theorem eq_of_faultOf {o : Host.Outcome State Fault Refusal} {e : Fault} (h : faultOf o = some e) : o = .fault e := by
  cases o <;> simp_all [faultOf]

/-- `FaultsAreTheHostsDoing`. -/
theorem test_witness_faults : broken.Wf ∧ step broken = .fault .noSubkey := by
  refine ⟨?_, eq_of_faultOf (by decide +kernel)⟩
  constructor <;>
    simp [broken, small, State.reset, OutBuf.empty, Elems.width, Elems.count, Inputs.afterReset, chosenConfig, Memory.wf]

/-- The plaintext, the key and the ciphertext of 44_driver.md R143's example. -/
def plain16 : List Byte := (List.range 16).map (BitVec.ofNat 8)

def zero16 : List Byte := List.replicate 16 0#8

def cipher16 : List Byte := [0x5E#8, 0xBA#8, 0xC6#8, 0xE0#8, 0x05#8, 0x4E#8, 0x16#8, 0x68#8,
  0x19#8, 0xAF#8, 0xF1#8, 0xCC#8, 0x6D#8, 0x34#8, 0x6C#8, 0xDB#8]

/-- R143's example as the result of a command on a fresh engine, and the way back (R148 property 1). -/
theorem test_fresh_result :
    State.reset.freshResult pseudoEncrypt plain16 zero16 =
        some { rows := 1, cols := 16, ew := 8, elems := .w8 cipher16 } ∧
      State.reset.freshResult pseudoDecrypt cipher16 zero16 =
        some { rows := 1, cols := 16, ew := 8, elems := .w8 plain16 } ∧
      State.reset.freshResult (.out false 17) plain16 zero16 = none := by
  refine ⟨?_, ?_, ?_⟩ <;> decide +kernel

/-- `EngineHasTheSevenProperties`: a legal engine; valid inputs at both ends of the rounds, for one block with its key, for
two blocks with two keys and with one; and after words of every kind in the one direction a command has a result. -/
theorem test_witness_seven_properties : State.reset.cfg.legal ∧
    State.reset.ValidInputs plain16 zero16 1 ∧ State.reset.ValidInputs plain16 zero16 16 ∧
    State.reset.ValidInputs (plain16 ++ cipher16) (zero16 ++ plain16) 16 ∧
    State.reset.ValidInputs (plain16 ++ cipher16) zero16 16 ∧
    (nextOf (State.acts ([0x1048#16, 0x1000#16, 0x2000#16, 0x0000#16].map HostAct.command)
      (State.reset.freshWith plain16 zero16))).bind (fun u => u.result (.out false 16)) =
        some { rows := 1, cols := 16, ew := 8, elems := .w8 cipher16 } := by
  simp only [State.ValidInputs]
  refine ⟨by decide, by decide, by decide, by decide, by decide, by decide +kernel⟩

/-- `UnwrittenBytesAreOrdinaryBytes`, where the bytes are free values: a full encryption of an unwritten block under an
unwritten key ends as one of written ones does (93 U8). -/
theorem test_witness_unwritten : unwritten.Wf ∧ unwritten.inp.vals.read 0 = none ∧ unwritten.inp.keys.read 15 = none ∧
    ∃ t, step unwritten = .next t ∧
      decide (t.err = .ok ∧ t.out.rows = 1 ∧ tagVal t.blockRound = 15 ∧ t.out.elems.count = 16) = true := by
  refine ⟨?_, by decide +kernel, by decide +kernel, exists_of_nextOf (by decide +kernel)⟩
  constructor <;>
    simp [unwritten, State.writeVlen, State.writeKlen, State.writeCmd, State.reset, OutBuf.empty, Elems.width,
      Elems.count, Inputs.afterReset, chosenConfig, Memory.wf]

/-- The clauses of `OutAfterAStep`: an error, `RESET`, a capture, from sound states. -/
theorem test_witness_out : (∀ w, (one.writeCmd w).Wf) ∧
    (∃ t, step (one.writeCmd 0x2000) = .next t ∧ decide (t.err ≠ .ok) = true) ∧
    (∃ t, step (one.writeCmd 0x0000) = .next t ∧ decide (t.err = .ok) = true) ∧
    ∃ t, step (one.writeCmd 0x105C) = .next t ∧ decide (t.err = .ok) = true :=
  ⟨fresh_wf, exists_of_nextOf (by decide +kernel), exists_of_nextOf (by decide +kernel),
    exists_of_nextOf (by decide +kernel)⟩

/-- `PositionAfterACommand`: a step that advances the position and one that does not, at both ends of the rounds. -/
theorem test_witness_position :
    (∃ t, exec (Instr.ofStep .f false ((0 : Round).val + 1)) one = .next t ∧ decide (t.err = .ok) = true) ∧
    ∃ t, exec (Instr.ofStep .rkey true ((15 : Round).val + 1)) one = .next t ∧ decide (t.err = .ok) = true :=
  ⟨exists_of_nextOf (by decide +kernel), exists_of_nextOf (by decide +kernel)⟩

================================

◆ WHAT TO WORK ON
All entries above need to be copied verbatim.

◆ RESPONSE FOR THIS EXERCISE
theorem eq_of_faultOf {o : Host.Outcome State Fault Refusal} {e : Fault} (h : faultOf o = some e) : o = .fault e := by
  cases o <;> simp_all [faultOf]

/-- `FaultsAreTheHostsDoing`. -/
theorem test_witness_faults : broken.Wf ∧ step broken = .fault .noSubkey := by
  refine ⟨?_, eq_of_faultOf (by decide +kernel)⟩
  constructor <;>
    simp [broken, small, State.reset, OutBuf.empty, Elems.width, Elems.count, Inputs.afterReset, chosenConfig, Memory.wf]

/-- The plaintext, the key and the ciphertext of 44_driver.md R143's example. -/
def plain16 : List Byte := (List.range 16).map (BitVec.ofNat 8)

def zero16 : List Byte := List.replicate 16 0#8

def cipher16 : List Byte := [0x5E#8, 0xBA#8, 0xC6#8, 0xE0#8, 0x05#8, 0x4E#8, 0x16#8, 0x68#8,
  0x19#8, 0xAF#8, 0xF1#8, 0xCC#8, 0x6D#8, 0x34#8, 0x6C#8, 0xDB#8]

/-- R143's example as the result of a command on a fresh engine, and the way back (R148 property 1). -/
theorem test_fresh_result :
    State.reset.freshResult pseudoEncrypt plain16 zero16 =
        some { rows := 1, cols := 16, ew := 8, elems := .w8 cipher16 } ∧
      State.reset.freshResult pseudoDecrypt cipher16 zero16 =
        some { rows := 1, cols := 16, ew := 8, elems := .w8 plain16 } ∧
      State.reset.freshResult (.out false 17) plain16 zero16 = none := by
  refine ⟨?_, ?_, ?_⟩ <;> decide +kernel

/-- `EngineHasTheSevenProperties`: a legal engine; valid inputs at both ends of the rounds, for one block with its key, for
two blocks with two keys and with one; and after words of every kind in the one direction a command has a result. -/
theorem test_witness_seven_properties : State.reset.cfg.legal ∧
    State.reset.ValidInputs plain16 zero16 1 ∧ State.reset.ValidInputs plain16 zero16 16 ∧
    State.reset.ValidInputs (plain16 ++ cipher16) (zero16 ++ plain16) 16 ∧
    State.reset.ValidInputs (plain16 ++ cipher16) zero16 16 ∧
    (nextOf (State.acts ([0x1048#16, 0x1000#16, 0x2000#16, 0x0000#16].map HostAct.command)
      (State.reset.freshWith plain16 zero16))).bind (fun u => u.result (.out false 16)) =
        some { rows := 1, cols := 16, ew := 8, elems := .w8 cipher16 } := by
  simp only [State.ValidInputs]
  refine ⟨by decide, by decide, by decide, by decide, by decide, by decide +kernel⟩

/-- `UnwrittenBytesAreOrdinaryBytes`, where the bytes are free values: a full encryption of an unwritten block under an
unwritten key ends as one of written ones does (93 U8). -/
theorem test_witness_unwritten : unwritten.Wf ∧ unwritten.inp.vals.read 0 = none ∧ unwritten.inp.keys.read 15 = none ∧
    ∃ t, step unwritten = .next t ∧
      decide (t.err = .ok ∧ t.out.rows = 1 ∧ tagVal t.blockRound = 15 ∧ t.out.elems.count = 16) = true := by
  refine ⟨?_, by decide +kernel, by decide +kernel, exists_of_nextOf (by decide +kernel)⟩
  constructor <;>
    simp [unwritten, State.writeVlen, State.writeKlen, State.writeCmd, State.reset, OutBuf.empty, Elems.width,
      Elems.count, Inputs.afterReset, chosenConfig, Memory.wf]

/-- The clauses of `OutAfterAStep`: an error, `RESET`, a capture, from sound states. -/
theorem test_witness_out : (∀ w, (one.writeCmd w).Wf) ∧
    (∃ t, step (one.writeCmd 0x2000) = .next t ∧ decide (t.err ≠ .ok) = true) ∧
    (∃ t, step (one.writeCmd 0x0000) = .next t ∧ decide (t.err = .ok) = true) ∧
    ∃ t, step (one.writeCmd 0x105C) = .next t ∧ decide (t.err = .ok) = true :=
  ⟨fresh_wf, exists_of_nextOf (by decide +kernel), exists_of_nextOf (by decide +kernel),
    exists_of_nextOf (by decide +kernel)⟩

/-- `PositionAfterACommand`: a step that advances the position and one that does not, at both ends of the rounds. -/
theorem test_witness_position :
    (∃ t, exec (Instr.ofStep .f false ((0 : Round).val + 1)) one = .next t ∧ decide (t.err = .ok) = true) ∧
    ∃ t, exec (Instr.ofStep .rkey true ((15 : Round).val + 1)) one = .next t ∧ decide (t.err = .ok) = true :=
  ⟨exists_of_nextOf (by decide +kernel), exists_of_nextOf (by decide +kernel)⟩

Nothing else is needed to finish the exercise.